Luo Chunying, Zhao Xuan, Luo Xinyue, Yang Mi, Gao Ge, Xu Buyi, Wang Yan, Qu Weidong, Zou Xiaoli
Department of Public Health Laboratory Science, West China School of Public Health/West China Fourth Hospital, Sichuan University, Chengdu 610041, China.
Chengdu Center for Disease Control & Prevention, Chengdu 610047, China.
Wei Sheng Yan Jiu. 2021 Sep;50(5):805-813. doi: 10.19813/j.cnki.weishengyanjiu.2021.05.017.

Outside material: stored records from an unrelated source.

/-! ## What the table reads (R201) -/

theorem nextRegs_congr {s s' : State} (hregs : s'.regs = s.regs)
    (hpayload : s'.params.defaultPayload = s.params.defaultPayload) (hreset : Registers.reset s'.params = Registers.reset s.params)
    (htemp : measuredTemperature s' = measuredTemperature s) (hhum : measuredHumidity s' = measuredHumidity s) (i : Instr) :
    nextRegs i s' = nextRegs i s := by
  cases i <;> simp only [nextRegs, measuredRegs, hregs, hpayload, hreset, htemp, hhum]

theorem returned_congr {s s' : State} (hregs : s'.regs = s.regs) (i : Instr) : returned i s' = returned i s := by
  cases i <;> simp only [returned, hregs]

/-- Settles O52: no row reads `DIAG`, and with it off the event stays as it was. -/
theorem diagOffChangesNothingElse : Obligations.DiagOffChangesNothingElse := fun i s =>
  ⟨_, _, exec_eq i s, exec_eq i _, nextRegs_congr rfl rfl rfl rfl rfl _, rfl, rfl, returned_congr rfl _, rfl⟩

end Sys2Proof.Machine
end

section
/-! PROOFS. The obligations about the step (spec/20_memory.md section 4, spec/00_scope.md section 5): what it refuses, what it runs. -/

namespace Sys2Proof.Machine

/-! ## Which arrivals are operations (R8, R61) -/

theorem accepted_one {p : Params} {op : PortOp} (h : ∀ b, op = .write b → deliverable p b = true) :
    accepted p (.one op) = .ok op := by
  cases op with
  | write b => exact if_pos (h b rfl)
  | read count | reset | setMeanHumidity v | getMeanHumidity => rfl

theorem accepted_undeliverable {p : Params} {b : List Byte} (h : deliverable p b = false) :
    accepted p (.one (.write b)) = .error (.undeliverableWrite b.length) :=
  if_neg (by rw [h]; decide)

theorem deliverable_eq_false_iff {p : Params} {b : List Byte} :
    deliverable p b = false ↔ ∃ m, p.maxWriteLen = some m ∧ m < b.length := by
  unfold deliverable
  cases p.maxWriteLen with
  | none => simp
  | some m => simp

/-- The port operations that are no write, and the writes that may be delivered, are accepted; the rest is refused by name. -/
theorem accepted_cases (p : Params) (a : Arrival) :
    (∃ op, a = .one op ∧ accepted p a = .ok op) ∨
    (∃ first second, a = .overlapping first second ∧ accepted p a = .error .concurrentInvocation) ∨
    (∃ b, a = .one (.write b) ∧ deliverable p b = false ∧ accepted p a = .error (.undeliverableWrite b.length)) := by
  cases a with
  | overlapping first second => exact .inr (.inl ⟨first, second, rfl, rfl⟩)
  | one op =>
    by_cases hok : ∀ b, op = .write b → deliverable p b = true
    · exact .inl ⟨op, rfl, accepted_one hok⟩
    · push Not at hok
      obtain ⟨b, rfl, hlong⟩ := hok
      have hlong := Bool.eq_false_of_not_eq_true hlong
      exact .inr (.inr ⟨b, rfl, hlong, accepted_undeliverable hlong⟩)

/-! ## The step -/

theorem step_idle {s : State} (h : s.arrivals = []) : step s = .next s := by
  simp only [step, h]

theorem step_accepted {s : State} {a : Arrival} {op : PortOp} {rest : List Arrival} (harrives : s.arrivals = a :: rest)
    (haccepted : accepted s.params a = .ok op) :
    step s = exec (instrOf s.params.frameLayout op) { s with arrivals := rest } := by
  simp only [step, harrives, haccepted, popArrival, List.tail_cons]

theorem step_refused {s : State} {a : Arrival} {r : Refusal} {rest : List Arrival} (harrives : s.arrivals = a :: rest)
    (hrefused : accepted s.params a = .error r) : step s = .refused r := by
  simp only [step, harrives, hrefused]

/-- What a step can do, once for all: nothing with no arrival, one operation to its end, or a refusal. -/
theorem step_cases (s : State) :
    (s.arrivals = [] ∧ step s = .next s) ∨
    (∃ op rest, s.arrivals = .one op :: rest ∧
      step s = .next (afterOp (instrOf s.params.frameLayout op) { s with arrivals := rest })) ∨
    (∃ first second rest, s.arrivals = .overlapping first second :: rest ∧ step s = .refused .concurrentInvocation) ∨
    (∃ b rest, s.arrivals = .one (.write b) :: rest ∧ deliverable s.params b = false ∧
      step s = .refused (.undeliverableWrite b.length)) := by
  cases harrives : s.arrivals with
  | nil => exact .inl ⟨rfl, step_idle harrives⟩
  | cons a rest =>
    rcases accepted_cases s.params a with ⟨op, rfl, hok⟩ | ⟨first, second, rfl, herror⟩ | ⟨b, rfl, hlong, herror⟩
    · refine .inr (.inl ⟨op, rest, rfl, (step_accepted harrives hok).trans (exec_eq_afterOp _ _ ?_)⟩)
      cases op with
      | write b => exact fun b' h => decode_kind_ne_port _ b (congrArg Instr.kind h)
      | read count | reset | setMeanHumidity v | getMeanHumidity => simp [instrOf]
    · exact .inr (.inr (.inl ⟨first, second, rest, rfl, step_refused harrives herror⟩))
    · exact .inr (.inr (.inr ⟨b, rest, rfl, hlong, step_refused harrives herror⟩))

/-- A completed step is an idle one, or one operation at the front of the ports. -/
theorem step_next {s u : State} (h : step s = .next u) :
    u = s ∨ ∃ op rest, u = afterOp (instrOf s.params.frameLayout op) { s with arrivals := rest } := by
  rcases step_cases s with ⟨-, hstep⟩ | ⟨op, rest, -, hstep⟩ | ⟨_, _, _, -, hstep⟩ | ⟨_, _, -, -, hstep⟩ <;>
    cases hstep.symm.trans h
  · exact .inl rfl
  · exact .inr ⟨op, rest, rfl⟩

/-- Settles O1: each of these arrivals is accepted as the operation it is. -/
theorem stepRunsTheArrivingOperation : Obligations.StepRunsTheArrivingOperation :=
  ⟨fun _ _ _ harrives hdeliverable => step_accepted harrives (if_pos hdeliverable), fun _ _ _ harrives => step_accepted harrives rfl,
    fun _ _ harrives => step_accepted harrives rfl, fun _ _ _ harrives => step_accepted harrives rfl,
    fun _ _ harrives => step_accepted harrives rfl⟩

/-- Settles O2: the last clause is `step_cases`, whose first two cases end in a next state. -/
theorem stepRefusesOnlyWhatIsNoOperation : Obligations.StepRefusesOnlyWhatIsNoOperation := by
  refine ⟨fun s a b rest harrives => step_refused harrives rfl, fun s b rest m harrives hbound hlong => ?_, fun s => step_idle,
    fun s r hrefused => ?_⟩
  · exact step_refused harrives (accepted_undeliverable (deliverable_eq_false_iff.mpr ⟨m, hbound, hlong⟩))
  · rcases step_cases s with ⟨-, hstep⟩ | ⟨_, _, -, hstep⟩ | ⟨a, b, rest, harrives, hstep⟩ |
        ⟨b, rest, harrives, hlong, hstep⟩ <;>
      cases hstep.symm.trans hrefused
    · exact .inl ⟨a, b, rest, harrives, rfl⟩
    · obtain ⟨m, hbound, hlong⟩ := deliverable_eq_false_iff.mp hlong
      exact .inr ⟨b, rest, m, harrives, hbound, hlong, rfl⟩

/-- Settles O8: `exec` ends as its table says, and a delivered operation is accepted. -/
theorem everyOperationHasAStep : Obligations.EveryOperationHasAStep :=
  ⟨fun i s => ⟨_, exec_eq i s⟩,
    fun _ _ _ harrives hdeliverable => ⟨_, (step_accepted harrives (accepted_one hdeliverable)).trans (exec_eq _ _)⟩,
    fun _ _ _ _ harrives => step_refused harrives rfl⟩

To establish a method for determination of the common and emerging halogenated carboxylic acids(HCAs) in drinking water by ion chromatography(IC) and quadrupole-orbitrap(Q-Orbitrap) high resolution mass spectrometry(HRMS) combined the traditional quantitative detection with semi-target analysis.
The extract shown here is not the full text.